Por outro lado, o aumento também acende um alerta para o risco de sobrediagnóstico. A avaliação deve ser rigorosa, feita por psiquiatra ou neuropsicólogo, com base em múltiplas fontes e contextos, e não apenas em questionários online. Um diagnóstico equivocado pode levar a tratamentos desnecessários e ao estigma indevido.

O que dizem os especialistas

Pesquisadores do estudo observam que o TDAH não é uma invenção moderna, mas sim uma condição neurobiológica com forte base genética. Estudos de neuroimagem mostram diferenças na maturação de regiões como o córtex pré-frontal, responsável pelo controle inibitório e atenção. Ainda não existe biomarcador único, mas a combinação de histórico clínico e escalas validadas segue como padrão-ouro.

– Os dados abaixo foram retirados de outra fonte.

-- ==== Sys2Proof/Proofs/Encoding.lean ====
section
/-! The descriptor format (R140–R146, decision D2): each field as arithmetic on the descriptor's value, the descriptor that
given fields make, and from them that decoder and encoder agree. With it the refusal of absent instances (R140, R68). -/

namespace Sys2Proof.Machine

/-! ### The fields of a descriptor (R140) -/

/-- Field BLK of a block (R140). -/
def blockCode : Block → Nat
  | .dma => 0
  | .i2c => 1

/-- Field SZ of a transaction width; of an event when there is none (R140). -/
def sizeCode : Option Width → Nat
  | some .byte => 0
  | some .half => 1
  | some .word => 2
  | none => 3

/-- The descriptor with the given fields and bits 31–15 zero (R140). -/
def descriptor (b : Block) (n : Option Width) (w : Bool) (o : Offset) : Word :=
  withOffset (BitVec.ofNat 32 (0x2000 * blockCode b + 0x800 * sizeCode n + 0x400 * w.toNat)) o

/-- Each field fits in its bits. -/
theorem field_bounds (b : Block) (n : Option Width) (w : Bool) (o : Offset) :
    blockCode b < 2 ∧ sizeCode n < 4 ∧ w.toNat < 2 ∧ o.toNat < 0x400 := by
  refine ⟨?_, ?_, w.toNat_lt, o.isLt⟩
  · cases b <;> decide
  · rcases n with _ | _ | _ | _ <;> decide

theorem withOffset_toNat (q : Nat) (hq : 0x400 * q < 2 ^ 32) (o : Offset) :
    (withOffset (BitVec.ofNat 32 (0x400 * q)) o).toNat = 0x400 * q + o.toNat := by
  rw [withOffset, BitVec.toNat_or, BitVec.toNat_ofNat, Nat.mod_eq_of_lt hq,
    BitVec.toNat_setWidth_of_le (by decide)]
  exact (Nat.two_pow_add_eq_or_of_lt (i := 10) o.isLt q).symm

theorem descriptor_toNat (b : Block) (n : Option Width) (w : Bool) (o : Offset) :
    (descriptor b n w o).toNat = 0x2000 * blockCode b + 0x800 * sizeCode n + 0x400 * w.toNat + o.toNat := by
  have hbounds := field_bounds b n w o
  have hq : 0x2000 * blockCode b + 0x800 * sizeCode n + 0x400 * w.toNat =
      0x400 * (8 * blockCode b + 2 * sizeCode n + w.toNat) := by omega
  rw [descriptor, hq, withOffset_toNat _ (by omega)]

theorem extract_eq_iff (t : Word) (i len c : Nat) (hc : c < 2 ^ len) :
    t.extractLsb' i len = BitVec.ofNat len c ↔ t.toNat / 2 ^ i % 2 ^ len = c := by
  rw [← BitVec.toNat_inj, BitVec.extractLsb'_toNat, BitVec.toNat_ofNat, Nat.mod_eq_of_lt hc,
    Nat.shiftRight_eq_div_pow]

theorem reservedBits_zero_iff (t : Word) : t.extractLsb' 15 17 = 0#17 ↔ t.toNat < 2 ^ 15 := by
  rw [extract_eq_iff t 15 17 0 (by decide)]
  have := t.isLt
  omega

theorem blockField_eq_some_iff (t : Word) (b : Block) :
    blockField t = some b ↔ t.toNat / 2 ^ 13 % 4 = blockCode b := by
  simp only [blockField, extract_eq_iff t 13 2 0 (by decide), extract_eq_iff t 13 2 1 (by decide)]
  cases b <;> simp only [blockCode] <;> split_ifs <;> simp <;> omega

theorem blockField_eq_none_iff (t : Word) : blockField t = none ↔ 2 ≤ t.toNat / 2 ^ 13 % 4 := by
  simp only [blockField, extract_eq_iff t 13 2 0 (by decide), extract_eq_iff t 13 2 1 (by decide)]
  split_ifs <;> simp <;> omega

theorem sizeCode_sizeField (t : Word) : sizeCode (sizeField t) = t.toNat / 2 ^ 11 % 4 := by
  simp only [sizeField, extract_eq_iff t 11 2 0 (by decide), extract_eq_iff t 11 2 1 (by decide),
    extract_eq_iff t 11 2 2 (by decide)]
  split_ifs <;> simp only [sizeCode] <;> omega

theorem sizeCode_injective : Function.Injective sizeCode := by
  rintro (_ | _ | _ | _) (_ | _ | _ | _) <;> simp [sizeCode]

theorem bool_toNat_injective : Function.Injective Bool.toNat := by
  intro a b
  revert a b
  decide

theorem writeField_toNat (t : Word) : (writeField t).toNat = t.toNat / 2 ^ 10 % 2 := by
  rw [writeField, BitVec.getLsbD, Nat.toNat_testBit]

Para muitos especialistas, o aumento de diagnósticos é um avanço civilizatório: permite que pessoas com potencial pleno recebam suporte e deixem de se sentir “incompetentes”. Porém, é fundamental que o sistema de saúde pública se prepare para atender à demanda, com capacitação de médicos e garantia de acesso a tratamentos.

O que vem a seguir

A tendência é que os números continuem subindo nos próximos anos, especialmente entre adultos e mulheres. A pesquisa também deve avançar na investigação de subtipos e na personalização do tratamento, incluindo a farmacogenética para prever respostas a medicamentos. Para o público, o recado é claro: se você ou um familiar apresenta dificuldades persistentes de atenção, impulsividade ou esquecimento que comprometem a vida diária, procurar avaliação especializada é o primeiro passo para uma vida mais equilibrada.